– Да отвяжись ты совсем, – с нетерпением крикнул Патап Максимыч, – ну, пущай его в подклете обедает!.. Ты этого парня понять не можешь. Другого такого не сыщешь… Можешь ли ты знать, какие я насчет его мысли имею?
   – Как я могу знать, Максимыч? – отвечала Аксинья Захаровна. – Где же мне?
   – Так, значит, и молчи, – ответил Патап Максимыч.
   – Да что ж такое?.. Какие у тебя мысли про Алексея Трифоныча? – заискивающим голосом спросила Аксинья Захаровна.
   – О чем не сказывают, про то не допытывайся, – ответил Патап Максимыч. – Придет время, скажу… а теперь спать пора.
   У Патапа Максимыча в самом деле новые мысли в голове забродили. Когда он ходил взад и вперед по горницам, гадая про будущие миллионы, приходило ему и то в голову, как дочерей устроить. «Не Снежковым чета женихи найдутся, – тогда думал он, – а все ж не выдам Настасью за такого шута, как Михайло Данилыч… Надо мне людей богобоязненных, благочестивых, не скоморохов, что теперь по купечеству пошли. Тогда можно и небогатого в зятья принять, богатства на всех хватит».
   И попал ему Алексей на ум.
   Если бы Настя знала да ведала, что промелькнуло в голове родителя, не плакала бы по ночам, не тосковала бы, вспоминая про свою провинность, не приходила бы в отчаянье, думая про то, чему быть впереди…
* * *
   Собрались в путь-дорогу. Пробыв день-другой на мельницах в Красной рамени, Патап Максимыч со спутниками поехал на Ветлугу прямою дорогой через Лыковщину. Надобно было верст восемьдесят ехать лесами, где проезжих дорог не бывало, только одни узкие тропы меж высоких сугробов проложены. По тем тропам лесники в зимницы ездят и вывозят к Керженцу для сплава нарубленный лес. Сторона та совсем не жилая, летом нет по ней ни езду конного, ни ходу пешего, только на зиму переселяются туда лесники и живут в дремучих дебрях до лесного сплава в половодье.
   Поехали путники в двоих санях, каждые тройкой гусем запряжены. Иначе и ездить нельзя по лесным тропам. Сначала путь шел торный, – по этому пути обозы из Красной рамени в Лысково ходят, – но когда переехали Керженец и попали в лесную глушь, что тянется до самой Ветлуги и дальше за нее, езда стала затруднительна.
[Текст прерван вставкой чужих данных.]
-- ==== Sys2Proof/Machine/Near.lean ====
section
/-!
DEFINITION. What a request does at its home: loads and stores (R273), atomics at a near-memory unit or at a bank (R281 to
R284), list queues (R285, R286), pointer chasing (R287), barrier objects (R398 to R401, R465), and keys (R288 to R295).
Each answers the state and the response, or a failure.
-/
namespace Sys2Proof.Machine

/-- What performing a request yields. -/
abbrev Performed := Except Failed (State × Response)

/-- The first access of a request with its place. -/
def Req.place1 (r : Req) : Option (Piece × Place) :=
  match r.pieces with
  | p :: _ => p.place.map fun x => (p, x)
  | [] => none

/-- The failure of a request whose access has no place. -/
def Req.noPlace (r : Req) : Failed := (0x0020, (r.pieces.head?.map (·.va)).getD 0)

/-- What n bytes, read as an integer, are. -/
abbrev wordOf (v : Nat) : Word := BitVec.ofNat 64 v

/-- A near-memory unit reads n bytes: in the spill area of race records what that area shows, at system level (R26). -/
def State.nearRead (s : State) (d : DieIx) (r : Req) (va : Word) (l n : Nat) : Except Failed (State × List Byte) :=
  if region l = .spill then (if r.level = .task then .error (0x0021, va) else .ok (s, (s.dieAt d).spillBytes l n))
  else s.dramRead d va l n

/-- A near-memory unit writes bytes; the spill area follows the records alone. -/
def State.nearWrite (s : State) (d : DieIx) (va : Word) (l : Nat) (bs : List Byte) : Except Failed State :=
  if region l = .spill then .ok s else s.dramWrite d va l bs

/-! ### Loads and stores (R273, R301) -/

/-- A load. -/
def State.performLoad (s : State) (r : Req) (et : ElemType) : Performed :=
  match r.place1 with
  | none => .error r.noPlace
  | some (p, x) =>
    (s.placeRead (r.tracked s) x p.va p.n (if r.acquire then .syncRead else .read)).map fun a =>
      (a.1, { x := r.d.map fun i => (i, et.extend a.2) })

/-- A store. -/
def State.performStore (s : State) (r : Req) (bs : List Byte) : Performed :=
  match r.place1 with
  | none => .error r.noPlace
  | some (p, x) =>
    (s.placeWrite (r.tracked s) x p.va bs (if r.release.isSome then .syncWrite else .write)).map fun s1 => (s1, {})

/-! ### Atomics (R281 to R284) -/

/-- An atomic in DRAM: a comparison that fails counts as a read (R306). -/
def State.performAtom (s : State) (r : Req) (k : AtomKind) : Performed :=
  match r.place1 with
  | none => .error r.noPlace
  | some (p, x) =>
    match s.findDie x.die with
    | none => .error (0x0023, physical x.die x.local_)
    | some d =>
      match s.nearRead d r p.va x.local_ p.n with
      | .error f => .error f
      | .ok (s1, old) =>
        let a := k.perform old
        let resp : Response := { x := r.d.zip a.1 }
        match s1.track d (r.tracked s) x p.va p.n (if a.2.isSome then .syncWrite else .syncRead) with
        | .error f => .error f
        | .ok s2 =>
          match a.2 with
          | none => .ok (s2, resp)
          | some bs => (s2.nearWrite d p.va x.local_ bs).map fun s3 => (s3, resp)

/-- An atomic at the bank of a tile (R282, R299): it reads what writes of earlier cycles have left, and its bytes rank as
those of a remote write of the cycle. -/
def State.performBankAtom (s : State) (r : Req) (k : AtomKind) : Performed :=
  match r.place1 with
  | none => .error r.noPlace
  | some (p, x) =>
    match s.findDie x.die, region x.local_ with
    | some d, .window t off =>
      match s.windowRead d t (r.who s) (pteRole x.leaf) p.va off p.n with
      | .error f => .error f
      | .ok old =>
        let a := k.perform old
        let resp : Response := { x := r.d.zip a.1 }
        match a.2 with
        | none => .ok (s, resp)
        | some bs => (s.windowWrite d t (r.who s) (pteRole x.leaf) p.va off bs).map fun s1 => (s1, resp)
    | _, _ => .error (0x0021, p.va)

/-! ### List queues (R285, R286) -/

/-- Whether a list header is malformed. -/
def listMalformed (l : Nat) (head tail cap : Nat) (reserved : Nat) : Bool :=
  decide (cap = 0) || decide (65536 < l % 65536 + 32 + 8 * cap) || decide (cap < (tail + 2 ^ 64 - head) % 2 ^ 64)
    || decide (reserved ≠ 0)

/-- The local address of entry i. -/
def listEntry (l cap i : Nat) : Nat := l + 32 + 8 * (i % cap)

/-- A list operation: `value` is what lenq enters, none for ldeq. Only the bytes it touches are checked and tracked: the
header, and the entry when it is read or written. -/
def State.performList (s : State) (r : Req) (value : Option Word) : Performed :=
  match r.place1 with
  | none => .error r.noPlace
  | some (p, x) =>
    match s.findDie x.die with
    | none => .error (0x0023, physical x.die x.local_)
    | some d =>
      let l := x.local_
      match s.nearRead d r p.va l 32 with
      | .error f => .error f
      | .ok (s1, h) =>
        let head := valueOf (h.take 8)
        let tail := valueOf ((h.drop 8).take 8)
        let cap := valueOf ((h.drop 16).take 2)
        let answer (a b : Word) : Response :=
          { x := r.d.zip (if value.isSome then [b] else [a, b]) }
        let idle (b : Word) : Performed :=
          (s1.track d (r.tracked s) x p.va 32 .syncRead).map fun s2 => (s2, answer 0 b)
        if listMalformed l head tail cap (valueOf (h.drop 18)) then idle 0xFFFFFFFFFFFFFFFE
        else if (if value.isSome then decide ((tail + 2 ^ 64 - head) % 2 ^ 64 = cap) else decide (head = tail)) then
          idle 0xFFFFFFFFFFFFFFFF
        else
          let i := if value.isSome then tail else head
          let e := listEntry l cap i
          let eva := p.va + wordOf (e - l)
          let secs := (sectorsOf l 32 ++ sectorsOf e 8).eraseDups
          match s1.nearRead d r eva e 8 with
          | .error f => .error f
          | .ok (s2, old) =>
            match (if s2.tracks d x then s2.raceAccess d (tileId (r.who s).die r.tile) (r.seg.setWidth 11) .syncWrite secs
                else .ok s2) with
            | .error (c, sec) => .error (c, p.va - wordOf l + wordOf (sec * 32))
            | .ok s3 =>
              let count := bytesOf 8 ((i + 1) % 2 ^ 64)
              match value with
              | some v =>
                match s3.nearWrite d eva e (bytesOf 8 v.toNat) with
                | .error f => .error f
                | .ok s4 => (s4.nearWrite d (p.va + 8) (l + 8) count).map fun s5 => (s5, answer 0 (wordOf i))
              | none =>
                (s3.nearWrite d p.va l count).map fun s4 => (s4, answer (wordOf (valueOf old)) (wordOf i))

/-! ### Pointer chasing (R287) -/

/-- A read of bytes made at an instant by an operation that translates on its way; zeros while it waits, which nothing
sees. -/
def State.freeRead (s : State) (r : Req) (va : Word) (op : RaceOp) (n : Nat := 8) : Except Failed (State × List Byte) :=
  match s.fullCheck r.die (r.who s) .read va with
  | (_, .fail c v) => .error (c, v)
  | (s1, .ok x) =>
    if s1.awaits then .ok (s1, List.replicate n 0) else (s1.touch r.die r.ctxid x.die).placeRead (r.tracked s1) x va n op

/-- What a read of nchase leaves: the end of the chase with the values of its two registers, or the next read at a node,
with the hops made. -/
inductive Chased where
  | done (p why : Word)
  | read (node : Word) (hops : Nat) (link : Bool)
  deriving DecidableEq, Repr

/-- At a node whose key is not the one sought. -/
def chaseOn (control p : Word) (h : Nat) : Chased :=
  if h = control.toNat % 256 then .done p (wordOf (2 * 256 + h)) else .read p h true

/-- At a node that has been reached. -/
def chaseAt (control p : Word) (h : Nat) : Chased := if control.getLsbD 40 then .read p h false else chaseOn control p h

/-- After the read of a node's next pointer, or of its key, has yielded v. -/
def chaseStep (control key p : Word) (h : Nat) (link : Bool) (v : Word) : Chased :=
  if link then
    if v = 0 then .done p (wordOf (1 * 256 + h))
    else if v.toNat % 8 ≠ 0 then .done v (wordOf (3 * 256 + h))
    else chaseAt control v (h + 1)
  else if v = key then .done p (wordOf h)
  else chaseOn control p h

/-- An nchase packet goes from the home of one read to that of the next, whose address is translated where the packet is
(R264, R287). -/
def State.chaseForward (s : State) (r : Req) (node : Word) (h : Nat) (link : Bool) (control key : Word) : State :=
  let p := chasePiece control node link
  let r := { r with kind := .nchase node control key h link, pieces := [p], via := some r.target, away := none
                    gen := (s.dieAt r.target).gen }
  let s := s.walked r.target r.asid p.va
  match s.checkWalk r.target (r.who s) .both p.va with
  | .fail c v => s.failReq r r.target (c, v)
  | .ok x =>
    if r.badTarget true p x then s.failReq r r.target (0x0021, p.va)
    else
      match s.findDie x.die with
      | none =>
        if s.isAway x.die then
          (s.touch r.die r.ctxid x.die).setReq
            { r with pieces := [{ p with place := some x }], stage := .fabric r.target 0, away := some x.die }
        else s.failReq r r.target (0x0023, p.va)
      | some d =>
        let s1 := if d = r.die then s else s.touch r.die r.ctxid x.die
        let placed := { p with place := some x }
        if d ≠ r.target then
          s1.setReq { r with pieces := [placed], stage := .fabric r.target 0, target := d
                             phys := if (s1.dieAt d).atmode then [x.die] else [] }
        else
          match s1.targetAll r [placed] true with
          | (s2, .ok ps) => s2.setReq { r with pieces := ps }
          | (s2, .error (f, _)) => s2.failReq r r.target f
Седоки то и дело задевали головами за ветки деревьев, и их засыпало снегом, которым точно в саваны окутаны стояли сосны и ели, склонясь над тропою. Чуть не через каждые полторы-две версты приходилось останавливаться и отгребаться от снега. Тропа была неровная, сани то и дело наклонялись то на одну, то на другую сторону, и седокам частенько приходилось вываливаться и потом, с трудом выбравшись из сугроба, общими силами поднимать свалившиеся набок сани. Тропа все одна, нет своротов ни направо ни налево, и нет никаких признаков близости человека: ни осека[31], ни просеки, ни даже деревянного двухсаженного креста, каких много наставлено по заволжским лесам, по обычаю благочестивой старины[32]. И никакого звука. Разве только затрещит рябчик, перелетая с дерева на дерево, либо забурчит вдали глухарь да заскрипит надломленное дерево, качаемое ветром. Заячьи и волчьи следы частенько пересекают тропу, иногда попадается след раздвоенных копыт дикой коровы[33] либо широкой лапы лесного боярина Топтыгина, согнанного с берлоги охотниками.
   Перебравшись за Керженец, путникам надо было выбраться на Ялокшинский зимняк, которым ездят из Лысково в Баки, выгадывая тем верст пятьдесят против объездной проезжей дороги на Дорогучу. Но вот едут они два часа, три часа, давно бы надо быть на Ялокшинском зимняке, а его нет как нет. Едут, едут, на счастье, тепло стало, а то бы плохо пришлось. Не дается зимняк, да и полно. А лошади притомились.
   – Да туда ль мы едем? – спросил Патап Максимыч сидевшего на козлах работника. – Коим грехом не заблудились ли?
   – Где заблудиться, Патап Максимыч! – отвечал работник. – Дорога одна, своротов нет, сами видели.
   – Да в Белкине-то хорошо ли ты расспросил у мужиков про дорогу?
   – Как же не расспросить, все расспросил как следует. Сказали: как проедешь осек, держи направо до крестов, а с крестов бери налево, тут будет сосна, раскидистая такая, а верхушка у ней сухая, от сосны бери направо… Так мы и ехали.
   – У крестов сворачивали? – спрашивал Патап Максимыч.
   – Как же не сворачивать, направо своротил, как было сказано.
   – И у сосны сворачивал.
   – И у сосны своротил, – ответил работник. – На ней еще ясак вырублен, должно быть, бортовое дерево. Тут только вот одного не вышло против того, что сказывали ребята в Белкине.
   – А что говорили ребята? – спросил Патап Максимыч.
   – Да сказывали: будет маленький долок, и как-де переедешь долок, сосна будет с обеих сторон отесанная, а тут и Керженец.
   – Ну?
   – Долок-от был, еще мы вывалились тут, а тесаной сосны не видать, ан на Керженец выехали.
   – Стало быть, тут мы и спутались! – закричал, разгорячась, Патап Максимыч. – Чтоб тебе высохнуть, дурьи твои глаза! Зачем тесану сосну прозевал?
   – Да не было ее, Патап Максимыч, – отвечал оторопевший работник. – Не родить же ее мне, коли нет.
   – Да ведь тебе белкински ребята говорили: держи на сосну. Для че не держал? – кричал Патап Максимыч.
   – Да где ж мне ее взять, сосну-то? Ведь не спрятал я ее. Что ж мне делать, коли нет ее, – жалобно голосил работник. – Разве я тому делу причинен? Дорога одна была, ни единого сворота.
   – Да сосна-то где? – закричал Патап Максимыч, хватив увесистым кулаком работника по загорбку.
   – Может статься, срубили, – пропищал, нагнувшись на передок, работник.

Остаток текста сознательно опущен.